GOAL OF THE EXERCISE
Output exactly the span of lines beginning with the one that holds "rw [hf]; decide))).trans" and ending with the last line of the data below.

Items listed in a dataset:
────────────────────

/-- Settles O4: a LO read keeps HI of its instant for its reader, and a HI write writes what the writer's LO write left. -/
theorem pairAccessesAreWhole : Obligations.PairAccessesAreWhole := by
  refine ⟨fun s core a hacc hlo hhi hread hread' =>
    ⟨_, exec_pairLoRead hacc hlo, loReadOp_spec s core hlo hhi hread hread'⟩, fun s core lo w v hacc hfree hpair hactive hactive' => ?_⟩
  obtain ⟨hrw, hrw', hlo, hhi, hgroup, hal, hcmp⟩ := hpair
  refine ⟨⟨_, exec_pairLoWrite w hacc hfree hrw hlo hactive, holdOf_setHold_same lo core w s, fun c hc => holdOf_setHold_ne hc w s,
    fun _ _ => rfl, fun _ => rfl, rfl⟩, _, exec_pairHiWrite v hacc hfree ⟨hrw, hrw', hlo, hhi, hgroup, hal, hcmp⟩ hactive', ?_⟩
  obtain ⟨hregs, hpend, hfrozen, hbus⟩ := setHold_frame lo core 0 s
  obtain ⟨hnone, hthawed, hheld⟩ := storePair_spec (holdOf s lo core) v (setHold lo core 0 s) hgroup
  obtain ⟨hhold, -, hbus'⟩ := storeReg_keeps lo (holdOf s lo core) (setHold lo core 0 s)
  obtain ⟨hhold', -, hbus''⟩ := storeReg_keeps (lo + 4) v (storeReg lo (holdOf s lo core) (setHold lo core 0 s))
  refine ⟨?_, fun h => ?_, fun g hg hz => ?_, fun g hg hz => ?_, ?_⟩
  · rw [holdOf, hhold', hhold]
    exact holdOf_setHold_same lo core 0 s
  · exact hnone h
  · exact hthawed g hg hz
  · exact hheld g hg hz
  · rw [hbus'', hbus']
    rfl

end Sys2Proof.Machine
end

section
/-!
PROOF. Guarded writes and refused accesses (05 R129, R130, R153, R154; 23 R640 to R642).
-/

namespace Sys2Proof.Machine

open Sys2Proof

/-! ### An error told of: an event and the address -/

/-- Event `f` of SYS_EVENT raised, with the address `a` of the access. -/
def TellsOf (f : FRef) (a : Nat) (s t : State) : Prop :=
  t.flag f = true ∧ t.reg Reg.SYS_ERR_ADDR = wd a ∧ RegsBut [Reg.SYS_EVENT, Reg.SYS_ERR_ADDR] s t ∧ (∀ b, t.pendReg b = s.pendReg b) ∧
    t.bus.guards = s.bus.guards ∧ t.bus.rdata = s.bus.rdata ∧ t = { s with bus := t.bus }

theorem tellsOf_errAddr_ev {f : FRef} (a : Nat) (s : State) (hf : f.addr = Reg.SYS_EVENT) (hb : f.bits.lo ≤ f.bits.hi)
    (h31 : f.bits.hi < 32) : TellsOf f a s (errAddr a (s.ev f)) := by
  refine ⟨?_, State.reg_setReg_same _ _ _, fun b hb => ?_, fun _ => rfl, rfl, rfl, rfl⟩
  · exact (flag_of_reg_eq (State.reg_setReg_ne (s.ev f) Reg.SYS_ERR_ADDR f.addr (wd a) (by rw [hf]; decide))).trans
      (State.flag_ev s f hb h31)
  · simp only [List.mem_cons, List.not_mem_nil, or_false, not_or] at hb
    obtain ⟨hevent, herr⟩ := hb
    exact (State.reg_setReg_ne _ _ _ _ herr).trans (State.reg_ev_ne s f b (hf ▸ hevent))

theorem tellsOf_guardErr (a : Nat) (s : State) : TellsOf F.SYS_EVENT.GUARD_ERR a s (guardErr a s) :=
  tellsOf_errAddr_ev a s rfl (by decide) (by decide)

theorem tellsOf_narrowErr (a : Nat) (s : State) : TellsOf F.SYS_EVENT.NARROW a s (narrowErr a s) :=
  tellsOf_errAddr_ev a s rfl (by decide) (by decide)

theorem tellsOf_unmappedErr (a : Nat) (s : State) : TellsOf F.SYS_EVENT.UNMAPPED a s (unmappedErr a s) :=
  tellsOf_errAddr_ev a s rfl (by decide) (by decide)

/-! ### Arming -/

theorem armGuard_spec {a b : Nat} (v : Word) (s : State) (hb : blockOf a = some b) :
    Armed (armGuard a v s) a v ∧ (∀ c, (armGuard a v s).reg c = s.reg c) ∧ (∀ c, (armGuard a v s).pendReg c = s.pendReg c) ∧
      armGuard a v s = { s with bus := (armGuard a v s).bus } := by
  have harm : armGuard a v s = { s with bus := { s.bus with guards := smPut s.bus.guards b ⟨a, v, s.tb.tick⟩ } } := by rw [armGuard, hb]
  rw [harm]
  refine ⟨?_, fun _ => rfl, fun _ => rfl, rfl⟩
  simp [Armed, hb, smFind_smPut_same]

theorem touch_of_guarded {s : State} {a : Nat} (h : ¬ Unguarded s a) : ∃ b, touch a s = guardErr a (dropGuard b s) := by
  unfold Unguarded at h
  unfold touch
  split
  next hnone => exact absurd (by rw [hnone]; rfl) h
  next b hb =>
    rw [hb, Option.bind_some] at h
    split
    next hnone => exact absurd hnone h
    · exact ⟨b, rfl⟩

────────────────────

TASK OUTPUT
  · exact (flag_of_reg_eq (State.reg_setReg_ne (s.ev f) Reg.SYS_ERR_ADDR f.addr (wd a) (by rw [hf]; decide))).trans
      (State.flag_ev s f hb h31)
  · simp only [List.mem_cons, List.not_mem_nil, or_false, not_or] at hb
    obtain ⟨hevent, herr⟩ := hb
    exact (State.reg_setReg_ne _ _ _ _ herr).trans (State.reg_ev_ne s f b (hf ▸ hevent))

theorem tellsOf_guardErr (a : Nat) (s : State) : TellsOf F.SYS_EVENT.GUARD_ERR a s (guardErr a s) :=
  tellsOf_errAddr_ev a s rfl (by decide) (by decide)

theorem tellsOf_narrowErr (a : Nat) (s : State) : TellsOf F.SYS_EVENT.NARROW a s (narrowErr a s) :=
  tellsOf_errAddr_ev a s rfl (by decide) (by decide)

theorem tellsOf_unmappedErr (a : Nat) (s : State) : TellsOf F.SYS_EVENT.UNMAPPED a s (unmappedErr a s) :=
  tellsOf_errAddr_ev a s rfl (by decide) (by decide)

/-! ### Arming -/

theorem armGuard_spec {a b : Nat} (v : Word) (s : State) (hb : blockOf a = some b) :
    Armed (armGuard a v s) a v ∧ (∀ c, (armGuard a v s).reg c = s.reg c) ∧ (∀ c, (armGuard a v s).pendReg c = s.pendReg c) ∧
      armGuard a v s = { s with bus := (armGuard a v s).bus } := by
  have harm : armGuard a v s = { s with bus := { s.bus with guards := smPut s.bus.guards b ⟨a, v, s.tb.tick⟩ } } := by rw [armGuard, hb]
  rw [harm]
  refine ⟨?_, fun _ => rfl, fun _ => rfl, rfl⟩
  simp [Armed, hb, smFind_smPut_same]

theorem touch_of_guarded {s : State} {a : Nat} (h : ¬ Unguarded s a) : ∃ b, touch a s = guardErr a (dropGuard b s) := by
  unfold Unguarded at h
  unfold touch
  split
  next hnone => exact absurd (by rw [hnone]; rfl) h
  next b hb =>
    rw [hb, Option.bind_some] at h
    split
    next hnone => exact absurd hnone h
    · exact ⟨b, rfl⟩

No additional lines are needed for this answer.